Sen. Lee defends Romney on Leavitt pick

Published June 12, 2012 4:00am ET



Last week, conservatives raised alarms over the news that Mitt Romney had tapped former Utah governor and Bush administration HHS Secretary Mike Leavitt to lead his transition team were he to become president. Leavitt has been a leading Republican advocate for implementing Obamacare’s health insurance exchanges and his consulting practice has raked in fees helping states set up the exchanges. But in a meeting with the Washington Examiner’s editorial board this morning, Sen. Mike Lee, one of the leading conservatives in the Senate, defended his fellow Utah Republican.

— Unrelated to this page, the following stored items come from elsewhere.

-- ==== Sys2Proof/Machine/Sched.lean ====
section
/-! DEFINITION. Cluster schedulers: admission, reservations and requests (R278–R281, R365, R366), donation (R282, R283), eviction, re-admission and abandonment (R289–R291, R372). -/

namespace Sys2Proof.Machine

/-! ### Candidates (R278) -/

/-- The scheduler of a core works: the core is enabled, and its reticle has its supply (R19, R22). -/
def State.works (s : State) (c : Nat) : Bool := s.enabled c && (s.ret (retOf c)).answers

/-- The owner of a team's key now: its home core, or that core's successor (R38, R291). -/
def State.homeNow (s : State) (t : Nat) : Nat :=
  let x := s.team t
  (s.owner x.lrec.part (x.lrec.key x.lin)).getD x.home

/-- The reticle whose save pool a team uses: its home core's. -/
def State.saveRet (s : State) (t : Nat) : Nat := retOf (s.homeNow t)

/-! ### Entries, forwarding and re-admission (R39, R283, R291) -/

/-- A team's entry and reservation are gone. -/
def State.freeEntry (s : State) (c t : Nat) : State :=
  let s := s.modCluster (retOf c) (clusterOf c) fun k => { k with entries := k.entries.filter fun x => decide (x ≠ t) }
  s.modCore c fun k =>
    { k with reserve := (match k.reserve with
        | some r => if r.team = t then none else some r
        | none => none)
             misfit := (match k.misfit with
        | some m => if m.1 = t then none else some m
        | none => none) }

/-- A team that runs away from its home core registers there (R39, R283). -/
def State.register (s : State) (t : Nat) : State :=
  let x := s.team t
  if x.core = x.home then s else s.modCore x.home fun k => { k with forwards := k.forwards ++ [(t, x.core)] }

/-- The teams of a launch on this wafer. -/
def State.launchTeams (s : State) (l : Nat) : List Nat := (s.teams.filter fun e => decide (e.2.launch = l) && decide (e.2.stage ≠ .away)).map Prod.fst

/-- The restored form of a group: its new place, the waits of `yld` over (R159), and its failed jobs without log entries yet. -/
def Group.restored (x : Group) (p : Group) (cycle : Nat) : Group :=
  { x with regBase := p.regBase, accBase := p.accBase, splits := x.splits.map fun e => (e.1, match e.2.ctl with
      | .blocked (.yld c _) => { e.2 with ctl := .blocked (.yld c true), ctlSince := cycle, laneSince := cycle }
      | _ => { e.2 with ctlSince := cycle, laneSince := cycle }) }

/-- The failed jobs of a group written again into the error log of its core, 16 at most (R290). -/
def State.relog (s : State) (c g : Nat) : State :=
  let l := (s.group c g).failed
  let r := l.foldl (fun (r : List FailedJob × State) f =>
    if f.entry.isSome && decide ((r.1.filterMap FailedJob.entry).length < 16) then let q := r.2.logJob c f; (r.1 ++ [q.1], q.2) else (r.1 ++ [{ f with entry := none }], r.2)) ([], s)
  r.2.modGroup c g fun x => { x with failed := r.1 }

/-- Group `i` of a saved team into its new slot. -/
def State.restoreGroup (s : State) (t : Nat) (v : SavedTeam) (i : Nat) : State :=
  match v.groups[i]? with
  | none => s
  | some x =>
    let c := (s.team t).core
    match s.slotOf t x.gid with
    | none => s
    | some g =>
      let p := s.group c g
      let y := x.restored p (s.cycleOf c)
      let s := s.setGroup c g y
      let s := s.modCore c fun k => ((v.regs.getD i []).mapIdx fun j r => (j, r)).foldl (fun k e => k.setReg (y.regBase + e.1) e.2) k
      let s := s.modCore c fun k => ((v.tiles.getD i []).mapIdx fun j r => (j, r)).foldl (fun k e =>
        k.setTile (y.accBase + e.1) (if 2 ≤ e.2.info.tag.toNat then { e.2 with info := { e.2.info with partner := e.2.info.partner + BitVec.ofNat 8 y.accBase } } else e.2)) k
      s.relog c g

/-- The save units of a team are free again. -/
def State.freeSave (s : State) (t : Nat) : State :=
  match (s.team t).saveAt with
  | none => s
  | some (a, n) =>
    let r := s.saveRet t
    let u := (a - bitsOf (s.ret r).saveBase.toNat 55 16 * 65536) / 65536
    (s.modRet r fun x => { x with saveUsed := x.saveUsed.erase (u, n) }).modTeam t fun x => { x with saveAt := none }

/-! ### Ending a team that is not resident -/

/-- A team's entry leaves every cluster that queues it. -/
def State.dropEntries (s : State) (t : Nat) : State :=
  (s.rets.map Prod.fst).foldl (fun s r =>
    (((s.ret r).clusters.filter fun e => e.2.entries.contains t).map Prod.fst).foldl (fun s k =>
      s.modCluster r k fun x => { x with entries := x.entries.filter fun u => decide (u ≠ t) }) s) s

/-- The team has storage on a core (it is held for its grid, or resident). -/
def State.placed (s : State) (t : Nat) : Bool := (s.core (s.team t).core).teamsOn.contains t

/-- A team that is not resident is gone: entry, storage held for its grid, save area and forwarding entry. -/
def State.endAway (s : State) (t : Nat) (lost fault : Bool) : State :=
  let s := s.dropEntries t
  let s := if s.placed t then s.dropPlace t else s
  ((s.freeSave t).unforward t).countEnd t lost fault

/-- A team that is not resident ends by fault: at once, or, evicted, when its engine jobs have completed (R357, R367). -/
def State.endOut (s : State) (t : Nat) : State :=
  if (s.team t).jobs = 0 then s.endAway t false true else s.modTeam t fun x => { x with ending := true, byFault := true, idem := false, request := none, abandoned := false }

/-- A team is over once its engine jobs have completed: every group of it has ended (R44), or a command has ended it while it was evicted (R357, R367). -/
def State.teamOver (s : State) (t : Nat) : Bool :=
  let x := s.team t
  let gs := (s.core x.core).groups.filter fun e => decide (e.2.team = t)
  decide (x.jobs = 0) && ((decide (x.stage = .resident) && !x.abandoned && !gs.isEmpty && gs.all fun e => e.2.finished)
    || (decide (x.stage = .evicted) && x.ending))

/-- TEAM_END (R44): the storage of the step's team is released and its end counted. A team that runs on another wafer ends by this step as well, which is then an input: the index holds 1 for a team lost, 2 for one that ended by a fault (log 1). -/
def execTeamEnd (s : State) : Host.Outcome State Fault Refusal :=
  let t := s.cur.team
  if s.teamOver t then
    .next (if (s.team t).stage = .evicted then s.endAway t false true
      else ((s.dropPlace t).unforward t).countEnd t false (s.team t).byFault)
  else if (s.team t).stage = .away then .next (s.countEnd t (decide (s.cur.idx = 1)) (decide (s.cur.idx = 2)))
  else .next s

/-! ### The save area at restore (R291, R375) -/

/-- The first addresses of the lines of a team's save image. -/
def State.saveLines (s : State) (t : Nat) : List Nat :=
  let x := s.team t
  match x.saveAt, x.saved with
  | some (a, _), some v => (List.range (((s.saveImage x v).length + 127) / 128)).map fun i => a + 128 * i
  | _, _ => []

/-- The line of a team's save area that the restore finds lost (R375, R376). -/
def State.saveLost (s : State) (t : Nat) : Option Nat := (s.saveLines t).find? s.lost

/-- The save area of a team cannot be read now: its reticle is in a slot, or no plane leads to it (R103, R326). -/
def State.saveWaits (s : State) (t : Nat) : Bool := (s.saveLines t).any (s.homeWaits (retOf (s.homeNow t)))

/-- A team whose save area is lost ends by fault at its restore: the slice logs the access, and the area is freed (R375–R377). -/
def State.endLost (s : State) (t a : Nat) : State :=
  (s.report (s.saveRet t) { code := 10, info := 4, fa := a }).endOut t

/-- An evicted team is placed, restored, and takes the landings held for it; one that restarts starts afresh (R291, R372). It sees what its stores wrote elsewhere: clean bytes of the core are fetched anew (R400). -/
def State.readmit (s : State) (c t : Nat) : State :=
  match s.place? c (s.team t).lrec with
  | none => s
  | some p =>
    match (s.team t).saved with
    | none => (((s.takePlace c t p).freeEntry c t).startTeam t).register t
    | some v =>
      let s := (((s.serveAll none (s.saveLines t)).acquire c 1 0 0xFFFFFFFF).takePlace c t p).freeEntry c t
      let s := (List.range v.groups.length).foldl (fun s i => s.restoreGroup t v i) s
      let b := (s.team t).scratchBase
      let s := v.scratch.foldl (fun s e => s.setScratch c (b + e.1) e.2) s
      let held := (s.team t).held
      let s := s.modTeam t fun x => { x with stage := .resident, saved := none, held := [], admitted := s.now }
      ((held.foldl (fun s h => s.applyHeld t h) s).freeSave t).register t

/-- The evicted teams that come back together: a concurrent grid's all (R40). -/
def State.returners (s : State) (t : Nat) : List Nat :=
  if (s.team t).lrec.cls = 0 then (s.launchTeams (s.team t).launch).filter fun u => decide ((s.team u).stage = .evicted) && !(s.team u).ending else [t]

/-- A team comes back, with the teams that come back together with it: each to its home, all or none (R40). -/
def State.comeBack (s : State) (t : Nat) : Option State :=
  let l := s.returners t
  let s' := l.foldl (fun s u => s.readmit (s.homeNow u) u) s
  if l.all s'.isResident then some s' else none

/-! ### Ranking (R278) -/

/-- Registers in use on a core. -/
def Core.regsUsed (k : Core) : Nat := (k.usedRegs.map Prod.snd).foldl (· + ·) 0

/-- The core of a cluster that a donated team goes to (R283): the one with more free registers, the lower site on a tie. -/
def State.donationCore (s : State) (ret k : Nat) : Nat :=
  let a := ret * 72 + 2 * k
  if !s.enabled (a + 1) then a
  else if !s.enabled a then a + 1
  else if (s.core (a + 1)).regsUsed < (s.core a).regsUsed then a + 1 else a

/-- The core that an entry of a cluster is a candidate for: its home, or that of a donated team. -/
def State.entryCore (s : State) (ret k t : Nat) : Nat :=
  let h := s.homeNow t
  if retOf h = ret ∧ clusterOf h = k then h else s.donationCore ret k

/-- The candidates of a core by rank (R278): by priority, then woken evicted teams by eviction, then entries by arrival. A team that is held for its grid, or whose condition does not hold, is none, except those of `also`. -/
def State.rankedWith (s : State) (c : Nat) (also : List Nat) : List Nat :=
  let ev := sortBy (fun a b => decide ((s.team a).evictedAt < (s.team b).evictedAt))
    ((s.teams.filter fun e => decide (e.2.stage = .evicted) && decide (s.homeNow e.1 = c) && (s.wakes e.1 || also.contains e.1)).map Prod.fst)
  let en := (s.cluster (retOf c) (clusterOf c)).entries.filter fun t =>
    decide ((s.team t).stage = .entry) && (!s.placed t || also.contains t) && decide (s.entryCore (retOf c) (clusterOf c) t = c)
  sortBy (fun a b => decide ((s.team b).lrec.prio < (s.team a).lrec.prio)) (ev ++ en)

def State.ranked (s : State) (c : Nat) : List Nat := s.rankedWith c []

/-- A candidate fits the core now; an evicted team of a concurrent grid where all that come back with it fit (R40). -/
def State.fits (s : State) (c t : Nat) : Bool :=
  if (s.team t).stage = .evicted ∧ (s.team t).lrec.cls = 0 then (s.comeBack t).isSome else (s.place? c (s.team t).lrec).isSome

/-- The candidates, with those of `also`, that a reservation still lets in (R279): those ranked above its team, and the team itself, where it is not held already (R281). -/
def State.allowedWith (s : State) (c : Nat) (also : List Nat) : List Nat :=
  match (s.core c).reserve with
  | none => s.rankedWith c also
  | some r => (s.rankedWith c (r.team :: also)).takeWhile (fun t => decide (t ≠ r.team)) ++ (if (s.rankedWith c also).contains r.team then [r.team] else [])

def State.allowed (s : State) (c : Nat) : List Nat := s.allowedWith c []

/-- A team may come back to its core beside those of `l`: the core works, its reservation lets the team in, and no other candidate that fits there ranks ahead (R278, R279). -/
def State.mayReturn (s : State) (l : List Nat) (u : Nat) : Bool :=
  let c := s.homeNow u
  let a := s.allowedWith c l
  s.works c && a.contains u && (a.takeWhile fun v => decide (v ≠ u)).all fun v => l.contains v || !s.fits c v

/-- The teams that come back with a team do so where each may on its own core (R40, R278, R279). -/
def State.returnAll (s : State) (t : Nat) : Option State :=
  if (s.returners t).all (s.mayReturn (s.returners t)) then s.comeBack t else none

/-- A candidate that fits and can go in now: with an evicted team of a concurrent grid all that come back with it can. -/
def State.goesIn (s : State) (c t : Nat) : Bool :=
  if (s.team t).stage = .evicted ∧ (s.team t).lrec.cls = 0 then (s.returnAll t).isSome else (s.place? c (s.team t).lrec).isSome

/-- The team that is let in next: the first by rank that fits (R278), on a core that works. -/
def State.choice (s : State) (c : Nat) : Option Nat := if s.works c then (s.allowed c).find? (s.goesIn c) else none

/-- The highest-ranked candidate that does not fit (R279). -/
def State.misfitNow (s : State) (c : Nat) : Option Nat := (s.ranked c).find? fun t => !s.fits c t

/-! ### Admission (R277, R278, R281) -/

/-- Every team of a launch that is homed on this wafer has come: of one that another wafer launched, as many as its grid has here. -/
def State.gridHere (s : State) (t : Nat) : Bool :=
  let x := s.team t
  match x.origin with
  | none => true
  | some _ => decide (((List.range x.lrec.total).filter fun i => (s.owner x.lrec.part (x.lrec.key i)).isSome).length ≤ (s.launchTeams x.launch).length)

/-- A holding becomes a reservation of its core, which holds one at a time (R279, R281). -/
def State.reserveHeld (s : State) (t : Nat) : State :=
  s.modCore (s.team t).core fun k => { k with reserve := match k.reserve with
    | some r => some r
    | none => some { team := t, since := s.now } }

/-- The holdings of a launch have become reservations: its time is over, or one of its teams has a reservation where it is held. -/
def State.holdOver (s : State) (l : Nat) : Bool :=
  ((aget s.launches l).any Launch.timedOut) || (s.launchTeams l).any fun t => s.placed t && (match (s.core (s.team t).core).reserve with
    | some r => decide (r.team = t)
    | none => false)

/-- A candidate takes its storage and starts; a concurrent one is held until every team of its grid on this wafer is (R281; log 1). -/
def State.letIn (s : State) (c t : Nat) : State :=
  let x := s.team t
  match s.place? c x.lrec with
  | none => s
  | some p =>
    if x.lrec.cls ≠ 0 then (((s.takePlace c t p).freeEntry c t).startTeam t).register t
    else
      let first := !(s.launchTeams x.launch).any s.placed
      let past := s.holdOver x.launch
      let s := s.takePlace c t p
      let l := (s.launchTeams x.launch).filter fun u => decide ((s.team u).stage ≠ .ended)
      if s.gridHere t && l.all s.placed then l.foldl (fun s u => (s.freeEntry (s.team u).core u).startTeam u) s
      else if past then s.reserveHeld t
      else if first then s.postIn 4096 { idx := x.launch } .concurrentHoldTimeout else s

“Mike Leavitt is a statesman and he is a statesman of the highest order and he is an outstanding manager. He’s got unparalleled skills in terms of his personal relations, things like that,” Lee said. “The fact that he has run a business, run it effectively, and found a way to make a profit in one thing or another shouldn’t be something that causes anyone, especially conservatives, to criticize him for doing. We need to avoid falling into that trap that sometimes the left falls into of saying, ‘Oh, profit seeker. Must be evil.’ He is a very effective administrator and I can understand why Gov. Romney would place confidence in him. I certainly don’t think it ought to be a concern for conservatives.”

Lee dismissed worries about the fact that Leavitt was profiting from the implementation of President Obama’s health care law.

“If the rule were, you cannot be considered a conservative, or even palatable to any conservatives under any circumstances if you have operated in or especially made a profit in any area that isn’t 100 percent governed by free market, no one would qualify,” Lee said. “The truth is there are so many things, especially in the post-Obamacare world, where the market isn’t really free.”

As for what the choice of Leavitt says about Romney, Lee said, “I think it says that he recognizes in Mike Leavitt an extremely gifted legislator, one who possesses sound judgment in a number of areas and that he can trust Mike Leavitt to get a difficult job done in a compressed period of time, which is what this particular role requires.”

Lee also argued that Romney is likely to govern a lot differently as president than he did as governor, particularly on health care, because states have a different role than the federal government.

“There are things he did as governor of Massachusetts that he would never dream of doing as president,” Lee said.